# Its Time to make the Doughnuts...



## wingnutooa (Jan 16, 2009)

so my primary is empty. i want to refill it.

i was thinking about a watermelon wine but i've heard that it spoils quickly.

i dont want to add anything else but watermelon. no hybrids.



it does raise a question though. do all melons spoil as easily. honeydew, cantaloup



what can i do to make a successful batch.

i've found melons at the store, should i be waiting till they are in season?

if so what are some other recipes i can make during the winter.


----------



## jbullard1 (Jan 16, 2009)

i can only comment on one part of this
Wait until the melons are available locally grown 
What we get now comes from the southern hemisphere


----------



## arcticsid (Jan 16, 2009)

I want in on this too Wing. I'd like to make a watermelon wine but around here, if you can find them they'd be outrageously expensive. Melons intrigue me too, will be following the thread.
Troy


----------



## cpfan (Jan 16, 2009)

wingnut:

you need to spend some time puttering around Jack Keller's web-site.

You can also make wine from fruit juices. I have a gallon of apple/grape (or maybe grape/apple) on the go. Gotta bottle it SOON. It was made from bottles of juice from the grocery store. I just started a batch of Fruitopia wine (Strawberry Passion Awareness). This particular Fruitopia product is apparently only available in Canada. But cruise down the grocery store's juice aisles checking out the sales(the canned & bottled aisle and the refrigerated juice area).

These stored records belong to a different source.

-- ==== Sys2Proof/Machine/Step.lean ====
section
/-!
DEFINITION. One step of the block: the command at the front of the queue, or one tick of GTIME where none waits (log entry 4).
-/

namespace Sys2Proof.Machine

/-- Takes the command at the front of the queue and answers what it does to the state with the queue's rest; with no command
waiting, GTIME goes on by one tick. -/
def step (s : State) : Host.Outcome State Fault Refusal :=
  match s.pending with
  | [] => .next (s.advance (s.gtime + 1))
  | c :: cs => exec c { s with pending := cs }

/-- The state with the command that a table word spells at the front of its queue: the table gives its rows no bits, so no
word spells one. -/
def State.withFetchWord (s : State) (nbits w : Nat) : State :=
  match Sys2Proof.decodeTableWord nbits w with
  | some c => { s with pending := c :: s.pending }
  | none => s

end Sys2Proof.Machine
end

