-- ==== Sys2Proof/Machine/Core.lean ====
section
/-!
DEFINITION. The machine that the host runs.
-/

def Sys2Proof.core : Host.Core :=
  { State := Sys2Proof.Machine.State, Fault := Sys2Proof.Machine.Fault,
    Refusal := Sys2Proof.Machine.Refusal, step := Sys2Proof.Machine.step, reset := Sys2Proof.Machine.State.reset }
end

My Fruitopia was half price or less (depending where you shop).

I was in the juice aisle today looking at a couple of prospects and wondering if are ever on sale.

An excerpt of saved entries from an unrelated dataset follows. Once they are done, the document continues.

/-- A bead or message of the kind of MSG_HEAD, ACK, RED_HEAD, MC_HEAD, BAR_UP, BAR_DOWN, CLASP_BEAD or MULTICAST_REPLICATE, taken from a link end, that the checks of R335 drop has no effect beyond the drop; a routed one that is for another module is passed on towards it and has no other effect; a multicast message of an entry that is no tree is replicated by the group table. -/
def Obligations.ScreenedMessages : Prop :=
  ∀ (s : State) (now link : Nat) (m : Msg),
    let s1 := s.advance now
    let held := (s1.sliceEntry m.head.slice).any (fun i => s1.forHere i m.head) = true ∧ m.head.dport < 12 ∧
      s1.filling m.head.dport (bits (leAt m.head.pay 8 8) 0 44) (leAt m.head.pay 16 2) = true
    (∀ s2 x, s1.screened link m = some (s2, none, x) →
      (m.head.kind = 3 → exec (.redHead now link m) s = .next s2) ∧
      (m.head.kind = 5 → exec (.mcHead now link m) s = .next s2) ∧
      (m.head.kind = 1 → ¬held →
        exec (.msgHead now link m) s = .next s2) ∧
      (m.data = [] → (m.head.kind = 7 → exec (.ack now link m.head) s = .next s2) ∧
        (m.head.kind = 9 → exec (.barUp now link m.head) s = .next s2) ∧
        (m.head.kind = 10 → exec (.barDown now link m.head) s = .next s2))) ∧
    (∀ s2 i x, s1.screened link m = some (s2, some i, x) → s2.forHere i m.head = false →
      (m.head.kind = 3 → exec (.redHead now link m) s = .next (s2.forward i link m x)) ∧
      (m.head.kind = 1 → ¬held →
        exec (.msgHead now link m) s = .next (s2.forward i link m x)) ∧
      (m.data = [] → (m.head.kind = 7 → exec (.ack now link m.head) s = .next (s2.forward i link m x)) ∧
        (m.head.kind = 9 → exec (.barUp now link m.head) s = .next (s2.forward i link m x)))) ∧
    (∀ s2 x, s.screened link m = some (s2, none, x) → (m.head.kind = 8 → m.data = [] → exec (.claspBead link m.head) s = .next s2) ∧
      (m.head.kind = 5 ∨ m.head.kind = 10 → exec (.multicastReplicate link m) s = .next s2)) ∧
    (∀ s2 i x, s.screened link m = some (s2, some i, x) →
      (m.head.kind = 8 → m.data = [] → s2.forHere i m.head = false → exec (.claspBead link m.head) s = .next (s2.forward i link m x)) ∧
      (m.head.kind = 5 ∨ m.head.kind = 10 → s2.fld (fdTreedefA i (m.head.group % 256)) fdTreedefMode ≠ 1 →
        s2.fld (fdTreedefA i (m.head.group % 256)) fdTreedefMode ≠ 2 →
        ∃ t, exec (.multicastReplicate link m) s = .next t ∧ t = s2.replicate i link m x ∧ SameMem s t ∧ t.ctxs = s.ctxs))

/-- A chunk for this module stores nothing outside its destination range, and nothing at all where the bezel of its partition is fenced or its range is not one it may write. An ACK of a mover of an open partition takes the message it names off the mover's outstanding ones. A clasp-signal bead that may change the clasp, of a partition that records nothing, adds its increment to it modulo 2^64, and sets TAINT where it carries one. An ABORT bead of another instance of the slice, or for another port, aborts nothing; an abort of an entry already aborted changes nothing. -/
def Obligations.RemoteMessagesArrive : Prop :=
  (∀ (s : State) (now link : Nat) (m : Msg) (s2 : State) (i : Nat) (x : Bool),
    let s1 := s.advance now
    let p := m.head.dport
    let a := bits (leAt m.head.pay 8 8) 0 44
    let n := leAt m.head.pay 16 2
    m.head.kind = 1 → s1.filling p a n = false → s1.screened link m = some (s2, some i, x) → s2.forHere i m.head = true →
      (s2.bezelOpen p = false ∨ s2.chunkPlace p a n = false ∨ n = 0 ∨ 4096 < n →
        ∃ t, exec (.msgHead now link m) s = .next t ∧ SameMem s1 t ∧ t.ctxs = s1.ctxs) ∧
      (s2.bezelOpen p = true → s1.Plain → (∀ q, (s1.recorder q).recActive = false) →
        ∃ t, exec (.msgHead now link m) s = .next t ∧ ∀ b, ¬(a ≤ b ∧ b < a + n) → t.byteAt b = s1.byteAt b)) ∧
  (∀ (s : State) (now link : Nat) (b : Bead) (s2 : State) (i : Nat) (x : Bool) (k : Sent),
    let s1 := s.advance now
    let p := b.group / 16
    let tile := 2 * p + b.group / 8 % 2
    let mv := b.group % 8
    b.kind = 7 → s1.screened link ⟨b, []⟩ = some (s2, some i, x) → s2.forHere i b = true → p < 12 → p = b.dport →
      (s2.bezelOpen p = false → ∃ t, exec (.ack now link b) s = .next t ∧ OnlyRegs s2 t [phBezelA p] ∧
        t.fld (phBezelA p) phBezelAbsorbed = min (2 ^ phBezelAbsorbed.width - 1) (s2.fld (phBezelA p) phBezelAbsorbed + 1)) ∧
      (s2.bezelOpen p = true → (s2.mover tile mv).owner.2 = 0 →
        (s2.mover tile mv).sent.find? (fun q => decide (q.seq = leAt b.pay 0 4)) = some k →
        ∃ t, exec (.ack now link b) s = .next t ∧ t = { s2 with movers := t.movers, windows := t.windows } ∧
          (t.mover tile mv).sent.length + 1 = (s2.mover tile mv).sent.length ∧
          (t.mover tile mv).result = mvResult (s2.mover tile mv).result (leAt b.pay 4 1))) ∧
  (∀ (s : State) (link : Nat) (b : Bead) (s2 : State) (i : Nat) (x : Bool),
    let p := b.dport
    let k := leAt b.pay 0 4 % 2 ^ 20
    b.kind = 8 → s.screened link ⟨b, []⟩ = some (s2, some i, x) → s2.forHere i b = true → p < 12 → k < 4096 →
      (s2.bezelOpen p = true → s2.claspFrom p b.slice k = true → (s2.recorder p).recActive = false →
        ∃ t, exec (.claspBead link b) s = .next t ∧
          t.claspVal p k = (s2.claspVal p k + bits (leAt b.pay 8 8) 0 44) % two64 ∧
          t.claspTaint p k = (s2.claspTaint p k || (leAt b.pay 16 1).testBit 0)) ∧
      (s2.bezelOpen p = false ∨ s2.claspFrom p b.slice k = false →
        ∃ t, exec (.claspBead link b) s = .next t ∧ t.claspVal p k = s2.claspVal p k ∧ SameMem s t ∧ t.ctxs = s.ctxs)) ∧
  (∀ (s : State) (now link : Nat) (b : Bead) (s2 : State) (i : Nat) (x : Bool),
    let s1 := s.advance now
    b.kind = 12 → link < 6 → s1.takeBead link b = some (s2, x) → s2.sliceEntry b.slice = some i →
      (b.dport ≠ 15 ∨ leAt b.pay 2 1 ≠ s2.fld (fdSlicedirA i) fdSlicedirInstance →
        ∃ t, exec (.abortBead now link b) s = .next t ∧ SameMem s1 t ∧ t.ctxs = s1.ctxs ∧ t.colls = s1.colls) ∧
      (b.dport = 15 → leAt b.pay 2 1 = s2.fld (fdSlicedirA i) fdSlicedirInstance → s2.flag (fdSlicedirA i) fdSlicedirAborted = true →
        exec (.abortBead now link b) s = .next s2))

/-- On an up link a frame of 584 bytes whose FCRC fails leaves a NAK owed and counts one more FCRC failure, one whose seal does not open leaves a NAK owed and counts one more tag failure, and neither changes anything else; a good frame out of sequence leaves the expected sequence number as it is, and one in sequence with room raises it by 1 modulo 4,096. A retry timeout counts every frame of the retry buffer as resent. A retrain order, or a full retrain begun by the other end, takes an up link to RETRAINING at this GTIME; a full retrain that placed its lanes within the round-trip limit brings the link up again with the round trip measured. -/
def Obligations.LinkFramesArrive : Prop :=
  (∀ (s : State) (now link : Nat) (f : List Byte),
    let s1 := s.advance now
    let seq := bits (leAt f 576 4) 0 12
    s1.linkUp link = true → f.length = 584 →
      (crc32c (f.take 580) ≠ leAt f 580 4 → ∃ t, exec (.frameReceive now link f) s = .next t ∧
        (t.link link).nakOwed = true ∧ OnlyRegs { s1 with links := t.links } t [lxCrcerrA link] ∧
        t.fld (lxCrcerrA link) lxCrcerrFcrcFail = min (2 ^ lxCrcerrFcrcFail.width - 1) (s1.fld (lxCrcerrA link) lxCrcerrFcrcFail + 1)) ∧
      (crc32c (f.take 580) = leAt f 580 4 → s1.openFrame link f = none → ∃ t, exec (.frameReceive now link f) s = .next t ∧
        (t.link link).nakOwed = true ∧ OnlyRegs { s1 with links := t.links } t [lkLinkstatA link]) ∧
      (∀ bs n, crc32c (f.take 580) = leAt f 580 4 → s1.openFrame link f = some (bs, n) →
        ∃ t, exec (.frameReceive now link f) s = .next t ∧ SameMem s1 t ∧ t.ctxs = s1.ctxs ∧
          (seq ≠ (s1.link link).rxSeq → (t.link link).rxSeq = (s1.link link).rxSeq) ∧
          (seq = (s1.link link).rxSeq → s1.hasRoom link bs = true → (t.link link).rxSeq = ((s1.link link).rxSeq + 1) % 4096))) ∧
  (∀ (s : State) (now link : Nat),
    let s1 := s.advance now
    let l := s1.link link
    s1.linkUp link = true → l.retry ≠ [] → l.timer + 1000 * s1.fld (lxCtlA link) lxCtlRetryUs ≤ s1.gtime →
      ∃ t, exec (.retryTimeout now link) s = .next t ∧ SameMem s1 t ∧
        t.fld (lxErrA link) lxErrResent = min (2 ^ lxErrResent.width - 1) (s1.fld (lxErrA link) lxErrResent + l.retry.length) ∧
        (t.link link).timer = s1.gtime ∧ (t.link link).retry = l.retry) ∧
  (∀ (s : State) (now link rtt : Nat) (w : Writer) (placed : Bool),
    let s1 := s.advance now
    (s1.linkUp link = true → ∀ i, i = .linkFullRetrain now link rtt placed ∨ (i = .linkRetrainOrder now link w ∧ mayReachReg w (lxCtlA link) = true) →
      ∃ t, exec i s = .next t ∧ t = { s1 with links := t.links, regs := t.regs, evc := t.evc } ∧
        t.fld (lxStatA link) lxStatState = 3 ∧ (t.link link).retrainAt = some s1.gtime) ∧
    (link < 6 → s1.fld (lxStatA link) lxStatState = 3 → placed = true → rtt ≤ 1240 →
      ∃ t, exec (.linkFullRetrain now link rtt placed) s = .next t ∧ t.fld (lxStatA link) lxStatState = 2 ∧
        t.fld (lxStatA link) lxStatRttNs = min 2047 rtt ∧ (t.link link).retrainAt = none))

/-- LINK_DOWN (causes 1 and 8), LASER_FAULT, STOP, clearing LX.CTL.ENABLE and the end of a retrain that failed or took 50 ms take a link that trains, is up or retrains down with their cause: a failed retrain as FAILED, the others as DOWN. With no slice configured nothing is queued or unacknowledged on the link afterwards, no link key is installed on it, and memory and contexts are as before. LINK_ENABLE_WRITE sets ENABLE. -/
def Obligations.LinksGoDown : Prop :=
  ∀ (s : State) (now link : Nat),
    let s1 := s.advance now
    let idle := ∀ i, i < 64 → s1.fld (fdSlicedirA i) fdSlicedirSlice = 0
    let on := s1.fld (lxStatA link) lxStatState = 1 ∨ s1.fld (lxStatA link) lxStatState = 2 ∨ s1.fld (lxStatA link) lxStatState = 3
    let down := fun (t : State) (cause st : Nat) => t.fld (lxStatA link) lxStatState = st ∧ t.fld (lxStatA link) lxStatCause = cause ∧
      (t.link link).retry = [] ∧ (t.link link).outbox = [] ∧ kvGet [] t.locket.linkKeys link = [] ∧ SameMem s1 t ∧ t.ctxs = s1.ctxs
    link < 6 → idle →
      (∀ cause, cause = 1 ∨ cause = 8 → on → ∃ t, exec (.linkDown now link cause) s = .next t ∧ down t cause 0) ∧
      (on → ∃ t, exec (.laserFault now (link % 2)) s = .next t ∧ down t 6 0) ∧
      (∀ b s2 x, s1.takeBead link b = some (s2, x) → b.kind = 11 → leAt b.pay 0 1 = 3 → s2.linkHolds link = true →
        ∃ t, exec (.stop now link b) s = .next t ∧ down t 2 0) ∧
      (∀ w, s1.domOn (88 + link) = true → mayReachReg w (lxCtlA link) = true →
        (on → ∃ t, exec (.linkEnableWrite now link false w) s = .next t ∧ down t 7 0 ∧ t.fld (lxCtlA link) lxCtlEnable = 0) ∧
        (∃ t, exec (.linkEnableWrite now link true w) s = .next t ∧ t.fld (lxCtlA link) lxCtlEnable = 1 ∧ OnlyRegs s1 t [lxCtlA link])) ∧
      (∀ rtt, s1.fld (lxStatA link) lxStatState = 3 →
        (∃ t, exec (.linkFullRetrain now link rtt false) s = .next t ∧ down t 3 4) ∧
        (1240 < rtt → ∃ t, exec (.linkFullRetrain now link rtt true) s = .next t ∧ down t 9 0)) ∧
      (∀ t0, (s1.link link).retrainAt = some t0 → t0 + 50000000 ≤ s1.gtime →
        ∃ t, exec (.linkRetrainTimeout now link) s = .next t ∧ down t 4 4)

/-- An abort of a directory entry's slice that is not aborted sets ABORTED, ends the collectives and folds of the entry, and, where no kernel runs, leaves every context of the slice fenced with all its commands finished with ABORTED_SLICE. A second abort of it changes nothing. -/
def Obligations.SliceAborts : Prop :=
  ∀ (s : State) (now entry cause link : Nat),
    let s1 := s.advance now
    let slice := s1.fld (fdSlicedirA entry) fdSlicedirSlice
    entry < 64 → cause < 16 → link < 6 → slice ≠ 0 →
      (s1.flag (fdSlicedirA entry) fdSlicedirAborted = true → exec (.sliceAbort now entry cause link) s = .next s1) ∧
      (s1.flag (fdSlicedirA entry) fdSlicedirAborted = false → (∀ c, ∀ k ∈ (s1.ctx c).cmds, k.is Opc.isRun = false) →
        ∃ t, exec (.sliceAbort now entry cause link) s = .next t ∧ t.flag (fdSlicedirA entry) fdSlicedirAborted = true ∧
          (∀ k ∈ t.colls, k.entry ≠ entry) ∧ (∀ f ∈ t.folds, f.entry ≠ entry) ∧ SameMem s1 t ∧
          ∀ c, c < 800 → s1.ctxSlice c = slice → (t.ctx c).fenced = true ∧
            ∀ k ∈ (t.ctx c).cmds, k.stage = .finished ∧ k.status = .abortedSlice)

/-- A receive lane in use that passes its error limit on an up link gives its place to the lowest spare lane, or starts a full retrain where none is left. A link that may train and is down begins training at the earliest 1 s after its last attempt; one that trains and has heard the right peer within the round-trip limit, with its screen passed, comes up with its sequence numbers at 0. A TRAIN bead to a training link stores the peer's number and link, and answers with a TRAIN bead. -/
def Obligations.LinksTrain : Prop :=
  (∀ (s : State) (link lane : Nat), s.linkUp link = true → lane < 72 → s.fld (lxLaneA link (72 + lane)) lxLaneRole = 0 →
    (∀ new, s.spareLane link 72 = some new → ∃ t, exec (.laneSwap link true lane) s = .next t ∧
      t.fld (lxLaneA link (72 + lane)) lxLaneRole = 2 ∧ t.fld (lxLaneA link (72 + new)) lxLaneRole = 0 ∧
      t.fld (lxLaneA link (72 + new)) lxLaneSlot = s.fld (lxLaneA link (72 + lane)) lxLaneSlot ∧ SameMem s t ∧ t.ctxs = s.ctxs) ∧
    (s.spareLane link 72 = none → ∃ t, exec (.laneSwap link true lane) s = .next t ∧ t.fld (lxStatA link) lxStatState = 3 ∧
      (t.link link).retrainAt = some s.gtime)) ∧
  (∀ (s : State) (now link : Nat) (ok : Bool),
    let s1 := s.advance now
    let l := s1.link link
    s1.mayTrain link = true →
      (s1.fld (lxStatA link) lxStatState = 0 ∨ s1.fld (lxStatA link) lxStatState = 4 → l.tried = 0 ∨ l.tried + 1000000000 ≤ s1.gtime →
        ∃ t, exec (.linkTraining now link ok) s = .next t ∧ t.fld (lxStatA link) lxStatState = 1 ∧ (t.link link).tried = s1.gtime ∧
          OnlyRegs { s1 with links := t.links } t [lxStatA link]) ∧
      (∀ p, s1.fld (lxStatA link) lxStatState = 1 → l.peer = some p → s1.peerOk link p = true →
        s1.fld (lxStatA link) lxStatRttNs ≤ 1240 → ok = true →
        ∃ t, exec (.linkTraining now link ok) s = .next t ∧ t.fld (lxStatA link) lxStatState = 2 ∧ (t.link link).txSeq = 0 ∧
          (t.link link).rxSeq = 0 ∧ (t.link link).retry = [] ∧ t = { s1 with links := t.links, regs := t.regs, evc := t.evc })) ∧
  (∀ (s : State) (now link : Nat) (b : Bead),
    let s1 := s.advance now
    link < 6 → s1.fld (lxStatA link) lxStatState = 1 → b.kind = 11 → leAt b.pay 0 1 = 1 → leAt b.pay 9 1 ≠ 2 →
      ∃ t, exec (.train now link b) s = .next t ∧ (t.link link).peer = some (leAt b.pay 2 2 % 4096, leAt b.pay 4 1) ∧
        OnlyRegs { s1 with links := t.links, resp := t.resp } t [lxStatA link] ∧
        t.fld (lxStatA link) lxStatPeerNode = leAt b.pay 2 2 % 4096 ∧
        ∃ r : Bead, t.resp = .bytes r.bytes ∧ r.kind = 11 ∧ leAt r.pay 0 1 = 1)

/-- A sequence number a is later than b exactly when (a − b) mod 2^32 lies from 1 to 2^31 − 1, and neither is later exactly when that difference is 0 or 2^31. -/
def Obligations.LaterComparesModulo : Prop :=
  ∀ a b : BitVec 32,
    (later a.toNat b.toNat = true ↔ 1 ≤ (a - b).toNat ∧ (a - b).toNat ≤ 2 ^ 31 - 1) ∧
    ((later a.toNat b.toNat = false ∧ later b.toNat a.toNat = false) ↔ ((a - b).toNat = 0 ∨ (a - b).toNat = 2 ^ 31))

Remember no sorbate no benzoate.

Steve


----------



## jbullard1 (Jan 16, 2009)

I got a white grape/ peach and a raspberry/white grape going and also a cranberry/apple all had K metabisulfite (sp) but I had no problems getting fermentation started. I did not add campden 

The raspberry is already beautifully clear after 3 weeks

Jack Keller's site has lots of good stuff to experiment with


----------



## gregmeetsworld (Jan 16, 2009)

That white grape/ peach sound good!


----------